Sunday, May 31, 2015

What Role should HR Play in a Business Continuity Program?

This is key part of Talent Management, a business can not continue without its assets - People.

Talent is always the most invaluable asset of an organization. So for companies that have a centrally managed Business Continuity program, or for those who are thinking of having a centrally managed Business Continuity program, how closely aligned should Human Resources be to the Business Continuity? Should HR be working with Business Continuity in ensuring human capital gaps are identified and hopefully planned out prior to an event?

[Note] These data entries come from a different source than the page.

/-! ### setPulse -/

@[simp] theorem State.setPulse_mainPower (s : State) (c : Fin 4) (p : Pulse) : (s.setPulse c p).mainPower = s.mainPower := rfl
@[simp] theorem State.setPulse_resetHeld (s : State) (c : Fin 4) (p : Pulse) : (s.setPulse c p).resetHeld = s.resetHeld := rfl
@[simp] theorem State.setPulse_backupValid (s : State) (c : Fin 4) (p : Pulse) : (s.setPulse c p).backupValid = s.backupValid := rfl
@[simp] theorem State.setPulse_ms (s : State) (c : Fin 4) (p : Pulse) : (s.setPulse c p).ms = s.ms := rfl
@[simp] theorem State.setPulse_msRemainder (s : State) (c : Fin 4) (p : Pulse) : (s.setPulse c p).msRemainder = s.msRemainder := rfl
@[simp] theorem State.setPulse_refreshDue (s : State) (c : Fin 4) (p : Pulse) : (s.setPulse c p).refreshDue = s.refreshDue := rfl
@[simp] theorem State.setPulse_evaluationDue (s : State) (c : Fin 4) (p : Pulse) : (s.setPulse c p).evaluationDue = s.evaluationDue := rfl
@[simp] theorem State.setPulse_clock (s : State) (c : Fin 4) (p : Pulse) : (s.setPulse c p).clock = s.clock := rfl
@[simp] theorem State.setPulse_settings (s : State) (c : Fin 4) (p : Pulse) : (s.setPulse c p).settings = s.settings := rfl
@[simp] theorem State.setPulse_keys (s : State) (c : Fin 4) (p : Pulse) : (s.setPulse c p).keys = s.keys := rfl
@[simp] theorem State.setPulse_tariffs (s : State) (c : Fin 4) (p : Pulse) : (s.setPulse c p).tariffs = s.tariffs := rfl
@[simp] theorem State.setPulse_deny (s : State) (c : Fin 4) (p : Pulse) : (s.setPulse c p).deny = s.deny := rfl
@[simp] theorem State.setPulse_spent (s : State) (c : Fin 4) (p : Pulse) : (s.setPulse c p).spent = s.spent := rfl
@[simp] theorem State.setPulse_rentals (s : State) (c : Fin 4) (p : Pulse) : (s.setPulse c p).rentals = s.rentals := rfl
@[simp] theorem State.setPulse_journal (s : State) (c : Fin 4) (p : Pulse) : (s.setPulse c p).journal = s.journal := rfl
@[simp] theorem State.setPulse_cursor (s : State) (c : Fin 4) (p : Pulse) : (s.setPulse c p).cursor = s.cursor := rfl
@[simp] theorem State.setPulse_heldOrder (s : State) (c : Fin 4) (p : Pulse) : (s.setPulse c p).heldOrder = s.heldOrder := rfl
@[simp] theorem State.setPulse_highWaterArmed (s : State) (c : Fin 4) (p : Pulse) : (s.setPulse c p).highWaterArmed = s.highWaterArmed := rfl
@[simp] theorem State.setPulse_bays (s : State) (c : Fin 4) (p : Pulse) : (s.setPulse c p).bays = s.bays := rfl
@[simp] theorem State.setPulse_queue (s : State) (c : Fin 4) (p : Pulse) : (s.setPulse c p).queue = s.queue := rfl
@[simp] theorem State.setPulse_nextOrder (s : State) (c : Fin 4) (p : Pulse) : (s.setPulse c p).nextOrder = s.nextOrder := rfl
@[simp] theorem State.setPulse_latchProfile (s : State) (c : Fin 4) (p : Pulse) : (s.setPulse c p).latchProfile = s.latchProfile := rfl
@[simp] theorem State.setPulse_unlatchProfile (s : State) (c : Fin 4) (p : Pulse) : (s.setPulse c p).unlatchProfile = s.unlatchProfile := rfl
@[simp] theorem State.setPulse_chain (s : State) (c : Fin 4) (p : Pulse) : (s.setPulse c p).chain = s.chain := rfl
@[simp] theorem State.setPulse_scanSlot (s : State) (c : Fin 4) (p : Pulse) : (s.setPulse c p).scanSlot = s.scanSlot := rfl
@[simp] theorem State.setPulse_currents (s : State) (c : Fin 4) (p : Pulse) : (s.setPulse c p).currents = s.currents := rfl
@[simp] theorem State.setPulse_battery (s : State) (c : Fin 4) (p : Pulse) : (s.setPulse c p).battery = s.battery := rfl
@[simp] theorem State.setPulse_samples (s : State) (c : Fin 4) (p : Pulse) : (s.setPulse c p).samples = s.samples := rfl
@[simp] theorem State.setPulse_rejections (s : State) (c : Fin 4) (p : Pulse) : (s.setPulse c p).rejections = s.rejections := rfl
@[simp] theorem State.setPulse_band (s : State) (c : Fin 4) (p : Pulse) : (s.setPulse c p).band = s.band := rfl
@[simp] theorem State.setPulse_thresholds (s : State) (c : Fin 4) (p : Pulse) : (s.setPulse c p).thresholds = s.thresholds := rfl
@[simp] theorem State.setPulse_rx (s : State) (c : Fin 4) (p : Pulse) : (s.setPulse c p).rx = s.rx := rfl
@[simp] theorem State.setPulse_reply (s : State) (c : Fin 4) (p : Pulse) : (s.setPulse c p).reply = s.reply := rfl
@[simp] theorem State.setPulse_changes (s : State) (c : Fin 4) (p : Pulse) : (s.setPulse c p).changes = s.changes := rfl
@[simp] theorem State.setPulse_freeIndex (s : State) (c : Fin 4) (p : Pulse) : (s.setPulse c p).freeIndex = s.freeIndex := rfl
@[simp] theorem State.setPulse_pending (s : State) (c : Fin 4) (p : Pulse) : (s.setPulse c p).pending = s.pending := rfl

/-! ### setKey -/

@[simp] theorem State.setKey_mainPower (s : State) (k : Fin 4) (v : Option (BitVec 128)) : (s.setKey k v).mainPower = s.mainPower := rfl
@[simp] theorem State.setKey_resetHeld (s : State) (k : Fin 4) (v : Option (BitVec 128)) : (s.setKey k v).resetHeld = s.resetHeld := rfl
@[simp] theorem State.setKey_backupValid (s : State) (k : Fin 4) (v : Option (BitVec 128)) : (s.setKey k v).backupValid = s.backupValid := rfl
@[simp] theorem State.setKey_ms (s : State) (k : Fin 4) (v : Option (BitVec 128)) : (s.setKey k v).ms = s.ms := rfl
@[simp] theorem State.setKey_msRemainder (s : State) (k : Fin 4) (v : Option (BitVec 128)) : (s.setKey k v).msRemainder = s.msRemainder := rfl
@[simp] theorem State.setKey_refreshDue (s : State) (k : Fin 4) (v : Option (BitVec 128)) : (s.setKey k v).refreshDue = s.refreshDue := rfl
@[simp] theorem State.setKey_evaluationDue (s : State) (k : Fin 4) (v : Option (BitVec 128)) : (s.setKey k v).evaluationDue = s.evaluationDue := rfl
@[simp] theorem State.setKey_clock (s : State) (k : Fin 4) (v : Option (BitVec 128)) : (s.setKey k v).clock = s.clock := rfl
@[simp] theorem State.setKey_settings (s : State) (k : Fin 4) (v : Option (BitVec 128)) : (s.setKey k v).settings = s.settings := rfl
@[simp] theorem State.setKey_tariffs (s : State) (k : Fin 4) (v : Option (BitVec 128)) : (s.setKey k v).tariffs = s.tariffs := rfl
@[simp] theorem State.setKey_deny (s : State) (k : Fin 4) (v : Option (BitVec 128)) : (s.setKey k v).deny = s.deny := rfl
@[simp] theorem State.setKey_spent (s : State) (k : Fin 4) (v : Option (BitVec 128)) : (s.setKey k v).spent = s.spent := rfl
@[simp] theorem State.setKey_rentals (s : State) (k : Fin 4) (v : Option (BitVec 128)) : (s.setKey k v).rentals = s.rentals := rfl
@[simp] theorem State.setKey_journal (s : State) (k : Fin 4) (v : Option (BitVec 128)) : (s.setKey k v).journal = s.journal := rfl
@[simp] theorem State.setKey_cursor (s : State) (k : Fin 4) (v : Option (BitVec 128)) : (s.setKey k v).cursor = s.cursor := rfl
@[simp] theorem State.setKey_heldOrder (s : State) (k : Fin 4) (v : Option (BitVec 128)) : (s.setKey k v).heldOrder = s.heldOrder := rfl
@[simp] theorem State.setKey_highWaterArmed (s : State) (k : Fin 4) (v : Option (BitVec 128)) : (s.setKey k v).highWaterArmed = s.highWaterArmed := rfl
@[simp] theorem State.setKey_bays (s : State) (k : Fin 4) (v : Option (BitVec 128)) : (s.setKey k v).bays = s.bays := rfl
@[simp] theorem State.setKey_queue (s : State) (k : Fin 4) (v : Option (BitVec 128)) : (s.setKey k v).queue = s.queue := rfl
@[simp] theorem State.setKey_nextOrder (s : State) (k : Fin 4) (v : Option (BitVec 128)) : (s.setKey k v).nextOrder = s.nextOrder := rfl
@[simp] theorem State.setKey_channels (s : State) (k : Fin 4) (v : Option (BitVec 128)) : (s.setKey k v).channels = s.channels := rfl
@[simp] theorem State.setKey_latchProfile (s : State) (k : Fin 4) (v : Option (BitVec 128)) : (s.setKey k v).latchProfile = s.latchProfile := rfl
@[simp] theorem State.setKey_unlatchProfile (s : State) (k : Fin 4) (v : Option (BitVec 128)) : (s.setKey k v).unlatchProfile = s.unlatchProfile := rfl
@[simp] theorem State.setKey_chain (s : State) (k : Fin 4) (v : Option (BitVec 128)) : (s.setKey k v).chain = s.chain := rfl
@[simp] theorem State.setKey_scanSlot (s : State) (k : Fin 4) (v : Option (BitVec 128)) : (s.setKey k v).scanSlot = s.scanSlot := rfl
@[simp] theorem State.setKey_currents (s : State) (k : Fin 4) (v : Option (BitVec 128)) : (s.setKey k v).currents = s.currents := rfl
@[simp] theorem State.setKey_battery (s : State) (k : Fin 4) (v : Option (BitVec 128)) : (s.setKey k v).battery = s.battery := rfl
@[simp] theorem State.setKey_samples (s : State) (k : Fin 4) (v : Option (BitVec 128)) : (s.setKey k v).samples = s.samples := rfl
@[simp] theorem State.setKey_rejections (s : State) (k : Fin 4) (v : Option (BitVec 128)) : (s.setKey k v).rejections = s.rejections := rfl
@[simp] theorem State.setKey_band (s : State) (k : Fin 4) (v : Option (BitVec 128)) : (s.setKey k v).band = s.band := rfl
@[simp] theorem State.setKey_thresholds (s : State) (k : Fin 4) (v : Option (BitVec 128)) : (s.setKey k v).thresholds = s.thresholds := rfl
@[simp] theorem State.setKey_rx (s : State) (k : Fin 4) (v : Option (BitVec 128)) : (s.setKey k v).rx = s.rx := rfl
@[simp] theorem State.setKey_reply (s : State) (k : Fin 4) (v : Option (BitVec 128)) : (s.setKey k v).reply = s.reply := rfl
@[simp] theorem State.setKey_changes (s : State) (k : Fin 4) (v : Option (BitVec 128)) : (s.setKey k v).changes = s.changes := rfl
@[simp] theorem State.setKey_freeIndex (s : State) (k : Fin 4) (v : Option (BitVec 128)) : (s.setKey k v).freeIndex = s.freeIndex := rfl
@[simp] theorem State.setKey_pending (s : State) (k : Fin 4) (v : Option (BitVec 128)) : (s.setKey k v).pending = s.pending := rfl

/-! ### fixMinute -/

@[simp] theorem fixMinute_mainPower (b : BayIx) (s : State) : (fixMinute b s).mainPower = s.mainPower := rfl
@[simp] theorem fixMinute_resetHeld (b : BayIx) (s : State) : (fixMinute b s).resetHeld = s.resetHeld := rfl
@[simp] theorem fixMinute_backupValid (b : BayIx) (s : State) : (fixMinute b s).backupValid = s.backupValid := rfl
@[simp] theorem fixMinute_ms (b : BayIx) (s : State) : (fixMinute b s).ms = s.ms := rfl
@[simp] theorem fixMinute_msRemainder (b : BayIx) (s : State) : (fixMinute b s).msRemainder = s.msRemainder := rfl
@[simp] theorem fixMinute_refreshDue (b : BayIx) (s : State) : (fixMinute b s).refreshDue = s.refreshDue := rfl
@[simp] theorem fixMinute_evaluationDue (b : BayIx) (s : State) : (fixMinute b s).evaluationDue = s.evaluationDue := rfl
@[simp] theorem fixMinute_clock (b : BayIx) (s : State) : (fixMinute b s).clock = s.clock := rfl
@[simp] theorem fixMinute_settings (b : BayIx) (s : State) : (fixMinute b s).settings = s.settings := rfl
@[simp] theorem fixMinute_keys (b : BayIx) (s : State) : (fixMinute b s).keys = s.keys := rfl
@[simp] theorem fixMinute_tariffs (b : BayIx) (s : State) : (fixMinute b s).tariffs = s.tariffs := rfl
@[simp] theorem fixMinute_deny (b : BayIx) (s : State) : (fixMinute b s).deny = s.deny := rfl
@[simp] theorem fixMinute_spent (b : BayIx) (s : State) : (fixMinute b s).spent = s.spent := rfl
@[simp] theorem fixMinute_rentals (b : BayIx) (s : State) : (fixMinute b s).rentals = s.rentals := rfl
@[simp] theorem fixMinute_journal (b : BayIx) (s : State) : (fixMinute b s).journal = s.journal := rfl
@[simp] theorem fixMinute_cursor (b : BayIx) (s : State) : (fixMinute b s).cursor = s.cursor := rfl
@[simp] theorem fixMinute_heldOrder (b : BayIx) (s : State) : (fixMinute b s).heldOrder = s.heldOrder := rfl
@[simp] theorem fixMinute_highWaterArmed (b : BayIx) (s : State) : (fixMinute b s).highWaterArmed = s.highWaterArmed := rfl
@[simp] theorem fixMinute_queue (b : BayIx) (s : State) : (fixMinute b s).queue = s.queue := rfl
@[simp] theorem fixMinute_nextOrder (b : BayIx) (s : State) : (fixMinute b s).nextOrder = s.nextOrder := rfl
@[simp] theorem fixMinute_channels (b : BayIx) (s : State) : (fixMinute b s).channels = s.channels := rfl
@[simp] theorem fixMinute_latchProfile (b : BayIx) (s : State) : (fixMinute b s).latchProfile = s.latchProfile := rfl
@[simp] theorem fixMinute_unlatchProfile (b : BayIx) (s : State) : (fixMinute b s).unlatchProfile = s.unlatchProfile := rfl
@[simp] theorem fixMinute_chain (b : BayIx) (s : State) : (fixMinute b s).chain = s.chain := rfl
@[simp] theorem fixMinute_scanSlot (b : BayIx) (s : State) : (fixMinute b s).scanSlot = s.scanSlot := rfl
@[simp] theorem fixMinute_currents (b : BayIx) (s : State) : (fixMinute b s).currents = s.currents := rfl
@[simp] theorem fixMinute_battery (b : BayIx) (s : State) : (fixMinute b s).battery = s.battery := rfl
@[simp] theorem fixMinute_samples (b : BayIx) (s : State) : (fixMinute b s).samples = s.samples := rfl
@[simp] theorem fixMinute_rejections (b : BayIx) (s : State) : (fixMinute b s).rejections = s.rejections := rfl
@[simp] theorem fixMinute_band (b : BayIx) (s : State) : (fixMinute b s).band = s.band := rfl
@[simp] theorem fixMinute_thresholds (b : BayIx) (s : State) : (fixMinute b s).thresholds = s.thresholds := rfl
@[simp] theorem fixMinute_rx (b : BayIx) (s : State) : (fixMinute b s).rx = s.rx := rfl
@[simp] theorem fixMinute_reply (b : BayIx) (s : State) : (fixMinute b s).reply = s.reply := rfl
@[simp] theorem fixMinute_changes (b : BayIx) (s : State) : (fixMinute b s).changes = s.changes := rfl
@[simp] theorem fixMinute_freeIndex (b : BayIx) (s : State) : (fixMinute b s).freeIndex = s.freeIndex := rfl
@[simp] theorem fixMinute_pending (b : BayIx) (s : State) : (fixMinute b s).pending = s.pending := rfl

This is part of Talent Management, a business can not continue without its assets - People: Therefore, it seems like a no-brainer for HR to play a pivotal role in Business Continuity. It is impossible to anticipate every gap and create strategies for every seen and unforeseen scenario, but there must be a solid plan in place for the future and present human capital, both skilled and unskilled so one's organization does not fall prey to the 'lack of talent' that so many sectors are facing. A Business Continuity team would comprise of different key members of the organization, not necessarily any or all are from senior management level, such as Contracts, Finance, Team Leads/Supervisors, Junior staff...etc., and working together with HR, a number of eventualities can be planned away to make sure business is continued, profits are still up and all employees are still getting paid.

It is important that Human Resources along with a cross functional team are involved in the business continuity planning: Human Resources professionals in an organization play an integral role in the creation of continuity plans, and they should be among the core team called on to enact a plan in the event of a disaster. The cross functional team can ensure there is a contingency for employees and any other key resources needed in an emergency. In addition, having all team members participate in exercise will show any gaps in the plan. HR plays a very important role in business continuity. Having plans and procedures in place before something happens is crucial to a business' ability to properly care for its personnel as well as its operations. Crisis preparedness is not new, but there are so many organizations - large and small - fail to plan for the unexpected.

It is also important to understand that HR is not the sole owner of this process: Each plan should reflect the company's specific human resource reserves and structure. Organizational growth is a result of team combined efforts of all the internal and external stakeholder, thereby encompassing the individual and collective input. It is imperative that occasionally the strategies, plans, formalities, and policies may not produce the projected outcome, thereby hampering the achievement of the desired objectives, needless to underrate the fact that the "Human capital" is the fundamental and the foremost driving engine. The desirable tools are needed. Therefore, towards this end, it is the efficient and effective placement and utilization of such tools. This fact is not and should not be 'counted' as the main function of the H.R Department. The role of the HR, goes beyond, to ensure and identify not only the stumble blocks, but also fix responsibilities after careful study of the specific circumstances and the individual and collective professional input. This scenario sufficiently enhances the role of the HR, beyond 'recruitment and performance appraisal.' It brings the HR to assess causes for a professional's default by the concerned and proscribe or subscribe to the "accountability' process. This can only be prudently and judiciously undertaken, if the HR department is professionally competent to intervene and opine on the such phases of the organization's growth. It thus becomes necessary that the HR professional should reach beyond its earlier defined prime role.

Best practices of business continuity program involve anticipating human needs, developing strategies and implementing resources to address these needs. Among the greatest need is timely, accurate information – what has occurred, who is accounted for and how this affects everyone involved. There is a need to communicate with staff, contractors, vendors, visitors, family, friends and the surrounding community. And it is the cross-functional collaboration and execution with long term planning.